Last week's edition of NOW on PBS featured excerpts from a new documentary on the failure of battery-powered cars in the 1990s, structured as an interview with the film's director, Chris Paine. Throughout, there was the whiff of conspiracy: car companies and oil companies working together to kill the electric car in the marketplace, including junking all the ones already leased to consumers--and some that had never left the car lot. But having participated in this episode of automotive history in a very small way, myself, I could only shake my head at the glaring misinterpretation of facts. The EV-1 wasn't killed by corporate greed or collusion, but by simple market economics.
As I've mentioned several times over the course of my blogging, I had a chance to drive GM's EV-1 battery powered car. It was wonderful; not quite the flying car I'd been promised for the 21st century, but still very high-tech, sleek, powerful and quiet. I can fully appreciate the almost fanatical devotion of EV-1 owners--lessees, really, since none was ever sold outright--and their sense of outrage when GM took the cars back at the end of their 3-year leases. So what went wrong, and why didn't these cars take off and thrive?
There were two fundamental problems, one of which has been done to death in the media: the limited range of battery cars. The first EV-1's were equipped with 26 conventional lead-acid batteries and could go 50-60 miles in real-world driving. The second generation, which came out a year or two later, had nickel metal-hydride batteries and could go about twice as far before needing to be recharged. Now, we can argue about how much of our actual driving would fit nicely within this range, and how terrific these cars would be for urban lifestyles, but only a tiny handful of consumers seemed willing to look past this limitation.
The bigger issue, which went hand-in-hand with the range problem, was the challenge of developing a recharging infrastructure, and this is where my own small contribution came in. I worked with Texaco's marketing department in Southern California to set up EV-1 recharging at a few selected service stations, in order to gain experience with the technology. The cost of buying and installing one "quick" recharger, which would give an EV-1 about a 1/3 charge in 15 or 20 minutes, was around $30,000. Service station owners weren't interested in paying for this, since they didn't expect enough battery car traffic to recoup their investment, so the corporation had to pick up the tab. Even worse, the rules under which the electric car was launched prohibited charging customers a fee to recharge them. So the economic incentive for the service station business to adopt this new technology was nil.
As if that weren't bad enough, fire codes prohibited putting a high-voltage charging facility near the gas pumps. So even if a retail site was willing to host a recharger as a public service, it had to be large enough to provide enormous separation between the gasoline and electric operations. We only found a couple of sites in our network that would have been suitable.

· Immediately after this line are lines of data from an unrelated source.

-- ==== Sys2Proof/Laws/Ops.lean ====
section
/-! SUPPORT. What each shared operation can do: when it answers, and with which state. -/

namespace Sys2Proof.Machine

/-- An action followed by another answers exactly when both do. -/
theorem bind_eq_ok {α β : Type} {x : Except Stop α} {f : α → Except Stop β} {b : β} :
    x >>= f = .ok b ↔ ∃ a, x = .ok a ∧ f a = .ok b := by
  cases x <;> simp [bind, Except.bind]

theorem finish_eq_next {s t : State} {r : Except Stop (State × Response)} :
    finish s r = .next t ↔
      (∃ s' x, r = .ok (s', x) ∧ t = s'.setResp x) ∨ (∃ c, r = .error (.violation c) ∧ t = raise c s) := by
  rcases r with (c | r) | ⟨s', x⟩ <;> simp [finish, eq_comm]

theorem onVariant_eq_next {v : Variant} {s t : State} {op : State → Except Stop (State × Response)} :
    onVariant v s op = .next t ↔ legal s.cfg = true ∧ s.cfg.variant = v ∧ finish s (op s) = .next t := by
  unfold onVariant
  by_cases hl : legal s.cfg = true <;> by_cases hv : s.cfg.variant = v <;> simp [hl, hv]

/-- On an instance of its variant an operation runs. -/
theorem onVariant_run {v : Variant} {s : State} {op : State → Except Stop (State × Response)}
    (hl : legal s.cfg = true) (hv : s.cfg.variant = v) : onVariant v s op = finish s (op s) := by
  simp [onVariant, hl, hv]

theorem demand_eq_ok {α : Type} {o : Option α} {a : α} : demand o = .ok a ↔ o = some a := by
  cases o <;> simp [demand]

theorem checkUsable_eq_ok {s : State} {u : Unit} : checkUsable s = .ok u ↔ s.failed = false := by
  unfold checkUsable
  cases s.failed <;> simp

theorem checkAddr_eq_ok {addr : Bits} {s : State} {u : Unit} :
    checkAddr addr s = .ok u ↔ addr.length = s.cfg.A := by
  unfold checkAddr
  split <;> simp_all

theorem loadReg_eq_ok {len : Nat} {v w : Bits} : loadReg len v = .ok w ↔ v.length = len ∧ w = v := by
  unfold loadReg
  split <;> simp_all [eq_comm]

theorem bankRead_eq_ok {i h : Bits} {s s' : State} :
    bankRead i s = .ok (h, s') ↔
      indexWidth s.cfg = some i.length ∧ h = histBits s (.entry i) ∧ s' = touchHist s (.entry i) := by
  unfold bankRead
  split <;> simp_all [histBits, touchHist, eq_comm]

theorem bankWrite_eq_ok {i v : Bits} {s s' : State} :
    bankWrite i v s = .ok s' ↔
      (indexWidth s.cfg = some i.length ∧ v.length = s.cfg.H) ∧ s' = s.setBank (tablePut s.bank i v) := by
  unfold bankWrite
  split <;> simp_all [eq_comm]

theorem phtGet_eq_ok {k : Bits} {o : Option Bits} {s : State} :
    phtGet k s = .ok o ↔ k.length = keyWidth s.cfg ∧ o = tableGet s.pht k := by
  unfold phtGet
  split <;> simp_all [eq_comm]

theorem phtPut_eq_ok {k v : Bits} {s s' : State} :
    phtPut k v s = .ok s' ↔
      (k.length = keyWidth s.cfg ∧ v.length = s.cfg.S) ∧ s' = s.setPht (tablePut s.pht k v) := by
  unfold phtPut
  split <;> simp_all [eq_comm]

theorem phtPutIfAbsent_eq_ok {k d : Bits} {s s' : State} :
    phtPutIfAbsent k d s = .ok s' ↔
      (k.length = keyWidth s.cfg ∧ d.length = s.cfg.S) ∧ s' = s.setPht (tablePutIfAbsent s.pht k d) := by
  unfold phtPutIfAbsent
  split <;> simp_all [eq_comm]

theorem phtGetOrZero_eq_ok {k c : Bits} {s : State} :
    phtGetOrZero k s = .ok c ↔ k.length = keyWidth s.cfg ∧ c = readOr s.cfg.S s.pht k := by
  unfold phtGetOrZero phtGet
  split <;> simp_all [bind, Except.bind, pure, Except.pure, readOr, eq_comm]

/-- R89: the composite of PREDICT's steps 3 and 4 answers the block at the key, and the key is present after it. -/
theorem phtGetOrInsertDefault_eq_ok {k c : Bits} {s s' : State} :
    phtGetOrInsertDefault k s = .ok (c, s') ↔
      k.length = keyWidth s.cfg ∧ c = readOr s.cfg.S s.pht k ∧
        s' = s.setPht (tablePutIfAbsent s.pht k (zeros s.cfg.S)) := by
  unfold phtGetOrInsertDefault phtPutIfAbsent phtGetOrZero phtGet
  by_cases hk : k.length = keyWidth s.cfg
  · have h := readOr_putIfAbsent s.cfg.S s.pht k k
    unfold readOr at h
    simp [hk, bind, Except.bind, pure, Except.pure, readOr, h, eq_comm]
  · simp [hk, bind, Except.bind]

theorem histRead_eq_ok {i : HistIndex} {h : Bits} {s s' : State} :
    histRead i s = .ok (h, s') ↔
      (∀ j, i = .entry j → indexWidth s.cfg = some j.length) ∧ h = histBits s i ∧ s' = touchHist s i := by
  cases i with
  | global => simp [histRead, readReg, histBits, touchHist, eq_comm]
  | entry j => simp [histRead, bankRead_eq_ok]

theorem histWrite_eq_ok {i : HistIndex} {v : Bits} {s s' : State} :
    histWrite i v s = .ok s' ↔
      (i = .global ∧ s' = s.setBhr v) ∨
        ∃ j, i = .entry j ∧ (indexWidth s.cfg = some j.length ∧ v.length = s.cfg.H) ∧
          s' = s.setBank (tablePut s.bank j v) := by
  cases i with
  | global => simp [histWrite, eq_comm]
  | entry j => simp [histWrite, bankWrite_eq_ok]

@[simp] theorem touchHist_cfg (s : State) (i : HistIndex) : (touchHist s i).cfg = s.cfg := by cases i <;> rfl
@[simp] theorem touchHist_bhr (s : State) (i : HistIndex) : (touchHist s i).bhr = s.bhr := by cases i <;> rfl
@[simp] theorem touchHist_pht (s : State) (i : HistIndex) : (touchHist s i).pht = s.pht := by cases i <;> rfl
@[simp] theorem touchHist_sc (s : State) (i : HistIndex) : (touchHist s i).sc = s.sc := by cases i <;> rfl
@[simp] theorem touchHist_failed (s : State) (i : HistIndex) : (touchHist s i).failed = s.failed := by
  cases i <;> rfl
@[simp] theorem touchHist_input (s : State) (i : HistIndex) : (touchHist s i).input = s.input := by cases i <;> rfl
@[simp] theorem touchHist_resp (s : State) (i : HistIndex) : (touchHist s i).resp = s.resp := by cases i <;> rfl

/-- Reading a register of the bank changes no register's bits. -/
@[simp] theorem histBits_touchHist (s : State) (i j : HistIndex) : histBits (touchHist s i) j = histBits s j := by
  cases i <;> cases j <;> simp [histBits, touchHist, readOr_putIfAbsent]

theorem legal_iff {cfg : Config} :
    legal cfg = true ↔ (1 ≤ cfg.H ∧ 1 ≤ cfg.S ∧ 1 ≤ cfg.A) ∧
      (if hashes cfg.variant then 1 ≤ cfg.K ∧ cfg.K ≤ cfg.A else cfg.K = 0) := by
  unfold legal
  split <;> simp_all [and_assoc]

/-- R121: an admitted instance has an index for every address of its width, and it has the bank's index width. -/
theorem hidx_exists {cfg : Config} {addr : Bits} (hl : legal cfg = true) (ha : addr.length = cfg.A) :
    ∃ i, hidx cfg addr = some i ∧ (∀ j, i = .entry j → indexWidth cfg = some j.length) ∧
      (i = .global ↔ cfg.variant = .GAg) := by
  obtain ⟨-, hk⟩ := legal_iff.1 hl
  cases hv : cfg.variant <;> simp only [hidx, hv, indexWidth, Option.map_eq_some_iff]
  case GAg => exact ⟨_, rfl, by simp, by simp⟩
  case PAp => exact ⟨_, rfl, by simp [ha], by simp⟩
  case PAs => exact ⟨_, rfl, by simp [ha], by simp⟩
  all_goals
    simp only [hv, hashes, if_true] at hk
    obtain ⟨g, hg, hlen⟩ := hashFold_in_domain (x := addr) hk.1 (ha ▸ hk.2)
    exact ⟨_, ⟨g, hg, rfl⟩, by simp [hlen], by simp⟩

/-- R122: an admitted instance has a key for every address of its width, of the table's key width. -/
theorem tkey_exists {cfg : Config} {addr h : Bits} (hl : legal cfg = true) (ha : addr.length = cfg.A)
    (hh : h.length = cfg.H) : ∃ k, tkey cfg addr h = some k ∧ k.length = keyWidth cfg := by
  obtain ⟨-, hk⟩ := legal_iff.1 hl
  cases hv : cfg.variant <;> simp only [tkey, hv, keyWidth, Option.map_eq_some_iff]
  case GAg => exact ⟨_, rfl, hh⟩
  case PAp => exact ⟨_, rfl, by simp [ha, hh]⟩
  case SAp => exact ⟨_, rfl, by simp [ha, hh]⟩
  all_goals
    simp only [hv, hashes, if_true] at hk
    obtain ⟨g, hg, hlen⟩ := hashFold_in_domain (x := addr) hk.1 (ha ▸ hk.2)
    exact ⟨_, ⟨g, hg, rfl⟩, by simp [hlen, hh]⟩

/-- R18.1: the history bits of an index have `H` bits. -/
theorem histBits_length {s : State} (hw : s.Wf) {i : HistIndex} (hi : i = .global → s.cfg.variant = .GAg) :
    (histBits s i).length = s.cfg.H := by
  obtain ⟨-, hb, ⟨-, hbank⟩, -⟩ := hw
  cases i with
  | global => simp [histBits, hb, bhrWidth, hi rfl]
  | entry j => exact readOr_length (fun e he => (hbank e he).2) j

end Sys2Proof.Machine
end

Meanwhile, a competing network of recharging stations was springing up--mostly paid for by the state or city--with rechargers at parking garages, Saturn dealers, libraries, and even a few restaurants. I think there were a hundred or so by the time the program ended. They never reached a sufficient extent to assure consumers that their battery car wouldn't strand them somewhere on the way to work or home. This was the deal-killer, as far as I could tell. Total EV-1 "sales" on a cumulative basis were about 1100, much worse than that of the Edsel that is synonymous with auto industry failures.
Finally, I'd like to report on attitudes within a large oil company about this threatening innovation. Texaco's Chief Technology Officer at the time was fascinated by the EV-1 and was the one who got me involved in the project. The response of our marketing people to our plan to help recharge them ranged from moderate interest--largely as a PR initiative--to cold skepticism. The reaction at corporate headquarters was indifference. I want to stress that I didn't encounter a single manager who saw battery cars as a threat to the core business of finding oil and gas and selling their products to customers.
As to GM, although the documentary makes much of the company's half-hearted efforts to sell the EV-1, every GM official I met at the time was quite gung ho on the technology. And while they might now regret their decision to kill the EV-1 after investing hundreds of millions in it, what corporation in any line of business could afford to sustain such an expensive but remarkably unsuccessful effort? Conspiracy titilates us, but the truth is often more mundane. The EV-1 failed as a product launch, not as an idea that threatened vested interests.